[Recorded data Boundary: Start]

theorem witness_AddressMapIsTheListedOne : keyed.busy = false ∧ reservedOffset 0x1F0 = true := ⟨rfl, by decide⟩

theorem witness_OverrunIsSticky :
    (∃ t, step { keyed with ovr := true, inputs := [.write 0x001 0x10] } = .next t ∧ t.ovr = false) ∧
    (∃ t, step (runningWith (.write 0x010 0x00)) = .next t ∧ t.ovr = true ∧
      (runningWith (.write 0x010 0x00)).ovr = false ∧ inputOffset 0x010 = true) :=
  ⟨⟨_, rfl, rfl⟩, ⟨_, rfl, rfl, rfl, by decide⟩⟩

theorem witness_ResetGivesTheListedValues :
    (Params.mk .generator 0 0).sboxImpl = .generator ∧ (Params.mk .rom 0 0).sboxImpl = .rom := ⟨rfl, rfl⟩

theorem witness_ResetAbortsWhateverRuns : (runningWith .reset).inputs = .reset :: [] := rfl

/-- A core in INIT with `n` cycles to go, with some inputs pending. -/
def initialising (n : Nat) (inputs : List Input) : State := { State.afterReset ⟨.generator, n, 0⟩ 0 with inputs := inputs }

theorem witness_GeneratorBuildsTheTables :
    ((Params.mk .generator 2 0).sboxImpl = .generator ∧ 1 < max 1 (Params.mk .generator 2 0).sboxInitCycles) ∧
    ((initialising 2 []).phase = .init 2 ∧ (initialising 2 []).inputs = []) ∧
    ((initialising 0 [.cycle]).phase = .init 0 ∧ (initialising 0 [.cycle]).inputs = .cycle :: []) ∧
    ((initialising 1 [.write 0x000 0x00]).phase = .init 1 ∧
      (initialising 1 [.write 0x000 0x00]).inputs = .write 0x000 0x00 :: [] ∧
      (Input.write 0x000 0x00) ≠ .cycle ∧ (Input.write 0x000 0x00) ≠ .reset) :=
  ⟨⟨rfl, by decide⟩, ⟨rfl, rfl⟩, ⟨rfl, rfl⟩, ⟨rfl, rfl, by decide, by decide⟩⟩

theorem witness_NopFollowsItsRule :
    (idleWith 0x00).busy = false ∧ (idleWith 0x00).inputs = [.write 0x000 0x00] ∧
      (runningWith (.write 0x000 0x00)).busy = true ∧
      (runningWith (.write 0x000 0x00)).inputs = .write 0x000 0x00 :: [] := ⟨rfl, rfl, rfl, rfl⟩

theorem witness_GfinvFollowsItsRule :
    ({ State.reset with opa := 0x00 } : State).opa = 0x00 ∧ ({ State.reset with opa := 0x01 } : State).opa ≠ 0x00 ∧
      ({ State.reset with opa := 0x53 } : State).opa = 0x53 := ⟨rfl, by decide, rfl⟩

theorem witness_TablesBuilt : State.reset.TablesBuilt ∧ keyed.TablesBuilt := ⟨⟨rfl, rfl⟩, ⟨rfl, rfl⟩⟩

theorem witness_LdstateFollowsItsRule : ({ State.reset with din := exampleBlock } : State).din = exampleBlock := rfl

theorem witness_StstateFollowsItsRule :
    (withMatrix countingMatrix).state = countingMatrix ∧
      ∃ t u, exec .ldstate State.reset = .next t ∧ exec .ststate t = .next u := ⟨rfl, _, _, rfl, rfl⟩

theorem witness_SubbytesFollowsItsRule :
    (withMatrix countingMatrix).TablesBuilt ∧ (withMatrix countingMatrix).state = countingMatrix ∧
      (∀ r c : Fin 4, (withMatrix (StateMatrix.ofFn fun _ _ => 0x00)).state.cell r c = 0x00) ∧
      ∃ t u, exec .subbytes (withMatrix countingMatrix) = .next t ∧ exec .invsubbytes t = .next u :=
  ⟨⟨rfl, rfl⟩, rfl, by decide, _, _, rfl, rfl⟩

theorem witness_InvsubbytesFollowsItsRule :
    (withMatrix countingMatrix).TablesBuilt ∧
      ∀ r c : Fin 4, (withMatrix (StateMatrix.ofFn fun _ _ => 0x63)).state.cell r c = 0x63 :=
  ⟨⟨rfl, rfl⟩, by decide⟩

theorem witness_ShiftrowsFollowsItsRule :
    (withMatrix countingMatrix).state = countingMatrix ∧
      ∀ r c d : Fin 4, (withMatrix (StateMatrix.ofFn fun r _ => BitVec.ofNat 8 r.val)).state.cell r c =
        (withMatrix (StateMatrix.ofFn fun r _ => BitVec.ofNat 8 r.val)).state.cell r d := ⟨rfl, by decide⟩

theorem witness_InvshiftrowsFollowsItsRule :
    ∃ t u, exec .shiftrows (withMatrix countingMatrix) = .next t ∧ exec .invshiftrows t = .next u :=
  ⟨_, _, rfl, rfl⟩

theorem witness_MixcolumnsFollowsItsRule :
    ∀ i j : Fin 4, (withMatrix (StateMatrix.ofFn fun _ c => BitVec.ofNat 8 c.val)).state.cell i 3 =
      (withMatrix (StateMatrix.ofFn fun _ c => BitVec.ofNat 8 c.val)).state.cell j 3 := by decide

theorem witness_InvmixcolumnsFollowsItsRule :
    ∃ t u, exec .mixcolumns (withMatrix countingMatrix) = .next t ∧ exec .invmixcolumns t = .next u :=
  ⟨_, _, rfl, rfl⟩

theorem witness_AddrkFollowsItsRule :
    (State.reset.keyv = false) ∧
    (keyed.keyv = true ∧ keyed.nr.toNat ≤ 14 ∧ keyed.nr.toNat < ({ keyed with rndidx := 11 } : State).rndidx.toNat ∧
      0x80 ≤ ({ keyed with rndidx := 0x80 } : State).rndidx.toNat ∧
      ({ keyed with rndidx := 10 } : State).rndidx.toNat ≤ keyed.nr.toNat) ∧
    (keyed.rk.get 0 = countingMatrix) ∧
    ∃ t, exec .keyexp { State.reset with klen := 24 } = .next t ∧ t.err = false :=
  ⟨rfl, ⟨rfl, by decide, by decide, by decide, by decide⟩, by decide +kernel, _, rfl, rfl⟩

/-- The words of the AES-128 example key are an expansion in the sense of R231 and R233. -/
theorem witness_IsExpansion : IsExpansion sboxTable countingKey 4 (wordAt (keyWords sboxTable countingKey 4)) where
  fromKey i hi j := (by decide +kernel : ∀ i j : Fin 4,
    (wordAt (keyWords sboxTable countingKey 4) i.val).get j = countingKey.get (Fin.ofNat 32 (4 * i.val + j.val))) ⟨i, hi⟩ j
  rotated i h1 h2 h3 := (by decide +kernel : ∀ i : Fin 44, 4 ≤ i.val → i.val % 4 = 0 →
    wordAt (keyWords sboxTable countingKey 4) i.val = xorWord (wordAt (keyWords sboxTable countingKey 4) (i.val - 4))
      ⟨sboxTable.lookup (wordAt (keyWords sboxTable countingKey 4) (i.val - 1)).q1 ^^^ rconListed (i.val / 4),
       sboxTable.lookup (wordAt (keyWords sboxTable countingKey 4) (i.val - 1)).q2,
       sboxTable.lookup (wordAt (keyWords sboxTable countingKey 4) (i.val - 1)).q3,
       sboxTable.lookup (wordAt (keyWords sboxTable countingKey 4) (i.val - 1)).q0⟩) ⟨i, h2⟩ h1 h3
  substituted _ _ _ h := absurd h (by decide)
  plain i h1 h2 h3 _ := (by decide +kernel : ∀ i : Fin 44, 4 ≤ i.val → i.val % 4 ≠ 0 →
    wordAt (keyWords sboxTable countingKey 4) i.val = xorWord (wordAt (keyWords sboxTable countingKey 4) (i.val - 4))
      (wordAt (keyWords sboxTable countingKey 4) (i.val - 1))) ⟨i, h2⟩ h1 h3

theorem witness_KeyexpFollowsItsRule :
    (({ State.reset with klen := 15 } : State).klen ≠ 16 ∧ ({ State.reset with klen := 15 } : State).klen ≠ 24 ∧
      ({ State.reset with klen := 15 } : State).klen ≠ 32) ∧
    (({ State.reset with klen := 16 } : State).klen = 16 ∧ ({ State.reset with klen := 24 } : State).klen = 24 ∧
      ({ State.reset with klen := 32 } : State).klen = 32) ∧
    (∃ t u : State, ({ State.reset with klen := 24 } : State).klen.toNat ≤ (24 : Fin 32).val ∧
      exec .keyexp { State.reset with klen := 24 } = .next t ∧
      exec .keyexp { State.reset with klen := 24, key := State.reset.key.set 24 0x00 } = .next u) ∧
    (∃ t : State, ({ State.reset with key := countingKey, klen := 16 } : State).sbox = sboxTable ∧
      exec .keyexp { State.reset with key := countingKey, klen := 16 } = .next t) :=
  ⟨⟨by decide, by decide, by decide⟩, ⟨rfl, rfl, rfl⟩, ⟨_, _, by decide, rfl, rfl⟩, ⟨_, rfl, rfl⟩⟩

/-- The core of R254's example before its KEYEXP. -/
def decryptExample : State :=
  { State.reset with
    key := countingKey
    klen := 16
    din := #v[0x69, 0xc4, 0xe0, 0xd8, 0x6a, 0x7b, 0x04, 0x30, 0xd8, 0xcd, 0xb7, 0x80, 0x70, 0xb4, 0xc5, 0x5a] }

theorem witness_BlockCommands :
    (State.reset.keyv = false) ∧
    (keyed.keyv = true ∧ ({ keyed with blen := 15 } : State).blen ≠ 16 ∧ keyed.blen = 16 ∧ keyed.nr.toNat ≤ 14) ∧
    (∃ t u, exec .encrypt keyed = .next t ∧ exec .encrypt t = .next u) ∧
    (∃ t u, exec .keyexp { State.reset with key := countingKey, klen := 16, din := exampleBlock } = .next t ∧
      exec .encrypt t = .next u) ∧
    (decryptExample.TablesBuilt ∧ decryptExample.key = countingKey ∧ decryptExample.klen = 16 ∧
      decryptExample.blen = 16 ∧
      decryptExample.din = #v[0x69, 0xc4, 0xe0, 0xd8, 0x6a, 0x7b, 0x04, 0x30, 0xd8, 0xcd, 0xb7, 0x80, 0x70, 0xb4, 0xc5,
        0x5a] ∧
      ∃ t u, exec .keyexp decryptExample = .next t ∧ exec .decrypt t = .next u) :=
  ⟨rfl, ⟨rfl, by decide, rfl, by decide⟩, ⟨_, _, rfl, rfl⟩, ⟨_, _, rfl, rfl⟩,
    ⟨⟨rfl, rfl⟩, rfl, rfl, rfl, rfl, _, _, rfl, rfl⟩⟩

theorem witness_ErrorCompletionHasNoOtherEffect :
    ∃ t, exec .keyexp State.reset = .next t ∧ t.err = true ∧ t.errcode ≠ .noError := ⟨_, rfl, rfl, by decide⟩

[Recorded data Boundary: End]
[Recorded data Boundary: Start]

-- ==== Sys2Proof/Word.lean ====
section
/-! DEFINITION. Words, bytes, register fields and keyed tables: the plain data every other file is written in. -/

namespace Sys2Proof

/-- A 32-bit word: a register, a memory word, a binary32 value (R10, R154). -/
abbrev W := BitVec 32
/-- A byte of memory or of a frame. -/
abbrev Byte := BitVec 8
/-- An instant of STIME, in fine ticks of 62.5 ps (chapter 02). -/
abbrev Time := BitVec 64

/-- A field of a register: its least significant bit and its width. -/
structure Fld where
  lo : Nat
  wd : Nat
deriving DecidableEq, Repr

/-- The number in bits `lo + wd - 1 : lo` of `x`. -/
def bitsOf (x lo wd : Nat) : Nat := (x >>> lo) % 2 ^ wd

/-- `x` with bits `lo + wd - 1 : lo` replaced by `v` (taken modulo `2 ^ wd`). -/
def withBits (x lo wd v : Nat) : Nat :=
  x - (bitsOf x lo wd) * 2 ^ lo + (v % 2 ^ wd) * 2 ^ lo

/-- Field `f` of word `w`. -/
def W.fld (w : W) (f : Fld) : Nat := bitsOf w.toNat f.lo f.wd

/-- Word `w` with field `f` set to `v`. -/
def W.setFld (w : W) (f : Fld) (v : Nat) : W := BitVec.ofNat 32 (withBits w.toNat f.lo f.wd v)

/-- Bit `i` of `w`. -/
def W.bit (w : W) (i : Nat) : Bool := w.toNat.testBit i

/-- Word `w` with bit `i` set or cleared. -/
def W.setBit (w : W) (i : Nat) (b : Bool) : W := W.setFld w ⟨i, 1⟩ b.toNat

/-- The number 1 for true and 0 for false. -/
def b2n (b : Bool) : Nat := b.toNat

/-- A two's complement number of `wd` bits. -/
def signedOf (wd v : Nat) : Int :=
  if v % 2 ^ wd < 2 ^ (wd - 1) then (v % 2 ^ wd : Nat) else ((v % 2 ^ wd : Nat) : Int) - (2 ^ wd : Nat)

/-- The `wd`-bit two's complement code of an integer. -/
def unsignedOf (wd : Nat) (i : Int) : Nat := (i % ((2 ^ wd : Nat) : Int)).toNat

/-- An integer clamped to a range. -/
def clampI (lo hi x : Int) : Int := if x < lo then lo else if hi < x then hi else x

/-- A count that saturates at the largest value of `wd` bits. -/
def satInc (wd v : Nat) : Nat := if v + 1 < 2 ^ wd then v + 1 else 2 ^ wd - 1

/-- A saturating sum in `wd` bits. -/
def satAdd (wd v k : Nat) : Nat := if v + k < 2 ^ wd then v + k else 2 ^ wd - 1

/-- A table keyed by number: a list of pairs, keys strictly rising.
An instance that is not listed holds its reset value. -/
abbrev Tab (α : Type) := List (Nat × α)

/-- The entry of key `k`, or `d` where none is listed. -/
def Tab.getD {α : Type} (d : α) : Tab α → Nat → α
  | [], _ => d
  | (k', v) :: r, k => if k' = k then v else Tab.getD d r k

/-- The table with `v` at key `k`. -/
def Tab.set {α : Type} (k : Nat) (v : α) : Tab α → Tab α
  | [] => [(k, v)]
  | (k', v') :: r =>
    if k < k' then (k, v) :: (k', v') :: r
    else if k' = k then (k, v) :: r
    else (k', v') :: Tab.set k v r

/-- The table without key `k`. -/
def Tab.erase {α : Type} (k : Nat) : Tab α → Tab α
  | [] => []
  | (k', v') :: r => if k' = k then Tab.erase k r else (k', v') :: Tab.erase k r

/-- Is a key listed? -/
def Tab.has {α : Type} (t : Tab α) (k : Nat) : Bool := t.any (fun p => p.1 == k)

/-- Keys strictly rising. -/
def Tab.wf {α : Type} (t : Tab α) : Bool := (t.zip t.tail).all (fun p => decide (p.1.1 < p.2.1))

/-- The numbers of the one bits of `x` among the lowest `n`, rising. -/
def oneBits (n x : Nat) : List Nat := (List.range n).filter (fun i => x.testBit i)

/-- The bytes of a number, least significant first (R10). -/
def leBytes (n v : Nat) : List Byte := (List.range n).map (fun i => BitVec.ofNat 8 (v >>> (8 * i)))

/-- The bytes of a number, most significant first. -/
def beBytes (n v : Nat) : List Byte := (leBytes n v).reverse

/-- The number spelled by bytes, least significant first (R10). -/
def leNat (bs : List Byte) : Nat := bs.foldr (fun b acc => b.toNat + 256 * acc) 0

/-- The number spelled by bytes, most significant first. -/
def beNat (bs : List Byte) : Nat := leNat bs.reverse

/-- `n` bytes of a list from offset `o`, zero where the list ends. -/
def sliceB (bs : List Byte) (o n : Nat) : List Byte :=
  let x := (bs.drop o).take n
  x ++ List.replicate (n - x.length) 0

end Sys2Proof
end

[Recorded data Boundary: End]
[Recorded data Boundary: Start]

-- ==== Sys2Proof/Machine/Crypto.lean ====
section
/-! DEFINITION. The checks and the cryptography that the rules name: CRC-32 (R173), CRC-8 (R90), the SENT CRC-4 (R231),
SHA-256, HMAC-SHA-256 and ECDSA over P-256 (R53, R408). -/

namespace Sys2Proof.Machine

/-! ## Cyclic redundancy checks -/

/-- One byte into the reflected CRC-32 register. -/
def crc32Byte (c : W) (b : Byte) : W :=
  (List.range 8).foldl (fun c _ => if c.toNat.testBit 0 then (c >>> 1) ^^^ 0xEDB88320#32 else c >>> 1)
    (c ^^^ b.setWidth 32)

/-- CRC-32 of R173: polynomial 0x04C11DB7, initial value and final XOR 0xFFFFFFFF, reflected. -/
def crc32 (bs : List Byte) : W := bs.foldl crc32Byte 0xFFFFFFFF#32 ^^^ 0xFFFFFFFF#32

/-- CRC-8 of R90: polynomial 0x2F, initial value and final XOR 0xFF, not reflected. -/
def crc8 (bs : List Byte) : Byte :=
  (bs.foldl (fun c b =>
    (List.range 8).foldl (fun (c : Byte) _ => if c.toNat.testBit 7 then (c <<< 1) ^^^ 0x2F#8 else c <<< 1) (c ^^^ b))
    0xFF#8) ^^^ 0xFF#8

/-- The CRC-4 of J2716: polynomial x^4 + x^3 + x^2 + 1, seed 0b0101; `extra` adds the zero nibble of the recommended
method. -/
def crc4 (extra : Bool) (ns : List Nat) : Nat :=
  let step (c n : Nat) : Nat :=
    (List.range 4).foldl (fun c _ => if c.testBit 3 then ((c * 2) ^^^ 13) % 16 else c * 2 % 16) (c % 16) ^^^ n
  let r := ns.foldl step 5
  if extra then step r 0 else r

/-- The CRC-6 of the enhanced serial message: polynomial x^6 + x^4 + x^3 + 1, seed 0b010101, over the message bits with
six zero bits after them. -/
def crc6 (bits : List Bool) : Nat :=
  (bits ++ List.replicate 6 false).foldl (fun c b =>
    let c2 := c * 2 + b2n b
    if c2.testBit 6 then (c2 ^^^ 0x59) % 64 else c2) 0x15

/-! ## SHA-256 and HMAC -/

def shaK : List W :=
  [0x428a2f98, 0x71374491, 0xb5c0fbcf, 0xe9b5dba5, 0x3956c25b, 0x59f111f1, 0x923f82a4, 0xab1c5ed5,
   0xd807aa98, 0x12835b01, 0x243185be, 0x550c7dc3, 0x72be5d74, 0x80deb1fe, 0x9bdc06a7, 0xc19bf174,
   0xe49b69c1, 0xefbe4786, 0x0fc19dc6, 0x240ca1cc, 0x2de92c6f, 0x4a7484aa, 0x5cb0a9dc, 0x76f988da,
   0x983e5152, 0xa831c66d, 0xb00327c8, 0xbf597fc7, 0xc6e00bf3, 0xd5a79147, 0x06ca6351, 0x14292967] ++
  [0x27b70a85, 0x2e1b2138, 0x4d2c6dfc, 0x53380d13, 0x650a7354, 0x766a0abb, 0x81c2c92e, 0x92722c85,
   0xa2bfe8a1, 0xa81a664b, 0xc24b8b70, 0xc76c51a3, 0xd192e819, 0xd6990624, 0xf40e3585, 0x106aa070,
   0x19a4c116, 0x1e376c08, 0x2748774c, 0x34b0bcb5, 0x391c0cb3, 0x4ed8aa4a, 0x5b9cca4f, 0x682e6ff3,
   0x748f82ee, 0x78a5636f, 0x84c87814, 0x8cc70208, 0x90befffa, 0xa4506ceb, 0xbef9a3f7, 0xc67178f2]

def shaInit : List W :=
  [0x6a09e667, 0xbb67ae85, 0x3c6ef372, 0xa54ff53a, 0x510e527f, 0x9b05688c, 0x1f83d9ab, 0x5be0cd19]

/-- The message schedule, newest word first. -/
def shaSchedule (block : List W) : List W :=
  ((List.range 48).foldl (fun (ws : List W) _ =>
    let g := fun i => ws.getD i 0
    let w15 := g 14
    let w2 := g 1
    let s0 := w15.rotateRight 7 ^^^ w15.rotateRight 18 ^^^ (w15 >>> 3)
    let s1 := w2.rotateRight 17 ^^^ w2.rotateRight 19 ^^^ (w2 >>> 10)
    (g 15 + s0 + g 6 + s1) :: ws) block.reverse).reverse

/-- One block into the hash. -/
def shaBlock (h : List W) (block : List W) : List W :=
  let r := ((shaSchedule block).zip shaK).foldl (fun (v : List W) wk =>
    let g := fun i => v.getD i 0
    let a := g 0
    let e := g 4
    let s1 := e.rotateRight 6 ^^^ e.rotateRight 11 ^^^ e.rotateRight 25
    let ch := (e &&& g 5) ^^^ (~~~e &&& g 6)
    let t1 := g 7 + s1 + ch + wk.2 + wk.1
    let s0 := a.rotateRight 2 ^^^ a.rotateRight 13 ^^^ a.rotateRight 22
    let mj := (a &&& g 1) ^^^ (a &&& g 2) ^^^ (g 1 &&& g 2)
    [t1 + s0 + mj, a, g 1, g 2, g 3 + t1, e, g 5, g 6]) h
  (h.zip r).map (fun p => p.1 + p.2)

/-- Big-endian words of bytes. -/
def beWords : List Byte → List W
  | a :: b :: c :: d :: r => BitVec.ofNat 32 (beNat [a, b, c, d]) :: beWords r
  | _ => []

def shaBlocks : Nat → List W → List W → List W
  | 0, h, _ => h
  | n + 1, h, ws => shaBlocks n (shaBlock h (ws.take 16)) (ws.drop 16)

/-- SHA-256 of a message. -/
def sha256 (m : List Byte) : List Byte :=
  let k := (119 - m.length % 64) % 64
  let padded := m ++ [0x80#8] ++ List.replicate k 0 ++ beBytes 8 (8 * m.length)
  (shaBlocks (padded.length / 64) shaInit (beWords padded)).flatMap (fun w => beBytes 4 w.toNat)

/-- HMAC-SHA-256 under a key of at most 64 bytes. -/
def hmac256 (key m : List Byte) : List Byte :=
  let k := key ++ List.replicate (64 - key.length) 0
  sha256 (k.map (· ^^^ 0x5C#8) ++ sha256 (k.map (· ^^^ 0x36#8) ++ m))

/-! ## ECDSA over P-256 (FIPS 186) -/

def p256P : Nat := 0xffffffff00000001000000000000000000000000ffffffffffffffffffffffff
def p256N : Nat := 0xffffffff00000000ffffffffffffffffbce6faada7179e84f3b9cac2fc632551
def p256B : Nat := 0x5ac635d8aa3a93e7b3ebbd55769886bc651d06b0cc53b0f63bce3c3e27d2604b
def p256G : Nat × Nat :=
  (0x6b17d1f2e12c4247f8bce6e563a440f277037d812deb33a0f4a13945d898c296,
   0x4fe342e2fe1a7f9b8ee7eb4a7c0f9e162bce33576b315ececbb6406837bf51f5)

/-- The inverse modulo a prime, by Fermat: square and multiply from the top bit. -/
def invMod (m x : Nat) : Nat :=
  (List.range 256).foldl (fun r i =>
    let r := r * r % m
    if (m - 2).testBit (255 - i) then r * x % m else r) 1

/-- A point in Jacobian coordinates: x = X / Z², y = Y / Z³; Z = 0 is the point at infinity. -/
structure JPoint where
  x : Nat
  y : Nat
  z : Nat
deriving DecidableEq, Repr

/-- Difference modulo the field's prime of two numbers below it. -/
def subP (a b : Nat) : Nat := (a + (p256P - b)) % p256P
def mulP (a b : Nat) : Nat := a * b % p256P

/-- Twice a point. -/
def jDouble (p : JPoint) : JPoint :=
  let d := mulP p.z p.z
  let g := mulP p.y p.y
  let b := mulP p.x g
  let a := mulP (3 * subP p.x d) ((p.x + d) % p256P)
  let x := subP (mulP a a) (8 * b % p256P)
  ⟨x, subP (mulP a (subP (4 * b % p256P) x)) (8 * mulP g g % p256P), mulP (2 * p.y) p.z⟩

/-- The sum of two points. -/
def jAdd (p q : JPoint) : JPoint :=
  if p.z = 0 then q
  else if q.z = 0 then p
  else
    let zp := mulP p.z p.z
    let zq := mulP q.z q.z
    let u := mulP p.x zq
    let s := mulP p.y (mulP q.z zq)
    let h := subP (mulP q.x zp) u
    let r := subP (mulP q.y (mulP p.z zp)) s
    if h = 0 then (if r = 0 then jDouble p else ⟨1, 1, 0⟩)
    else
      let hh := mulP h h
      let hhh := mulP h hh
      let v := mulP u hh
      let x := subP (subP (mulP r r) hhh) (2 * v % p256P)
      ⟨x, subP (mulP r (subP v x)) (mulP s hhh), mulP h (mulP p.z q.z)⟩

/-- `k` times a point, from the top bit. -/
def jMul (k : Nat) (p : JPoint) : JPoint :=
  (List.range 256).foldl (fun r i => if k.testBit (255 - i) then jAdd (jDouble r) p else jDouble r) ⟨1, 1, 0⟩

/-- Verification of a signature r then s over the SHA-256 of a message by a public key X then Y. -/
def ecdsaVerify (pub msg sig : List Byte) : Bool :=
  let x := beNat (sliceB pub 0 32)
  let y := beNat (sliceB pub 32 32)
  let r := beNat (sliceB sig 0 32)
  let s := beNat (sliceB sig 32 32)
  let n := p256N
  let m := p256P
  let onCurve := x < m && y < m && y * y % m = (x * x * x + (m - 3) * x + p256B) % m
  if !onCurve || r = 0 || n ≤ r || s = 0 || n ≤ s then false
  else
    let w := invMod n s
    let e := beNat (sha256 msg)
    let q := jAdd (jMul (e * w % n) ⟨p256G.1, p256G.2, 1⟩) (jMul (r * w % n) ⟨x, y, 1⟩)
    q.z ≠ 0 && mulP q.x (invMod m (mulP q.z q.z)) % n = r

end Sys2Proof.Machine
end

[Recorded data Boundary: End]

• Your instructions: Go through the material and select each line with the string "shaBlocks" in it.

• Written answer:
def shaBlocks : Nat → List W → List W → List W
  | n + 1, h, ws => shaBlocks n (shaBlock h (ws.take 16)) (ws.drop 16)
  (shaBlocks (padded.length / 64) shaInit (beWords padded)).flatMap (fun w => beBytes 4 w.toNat)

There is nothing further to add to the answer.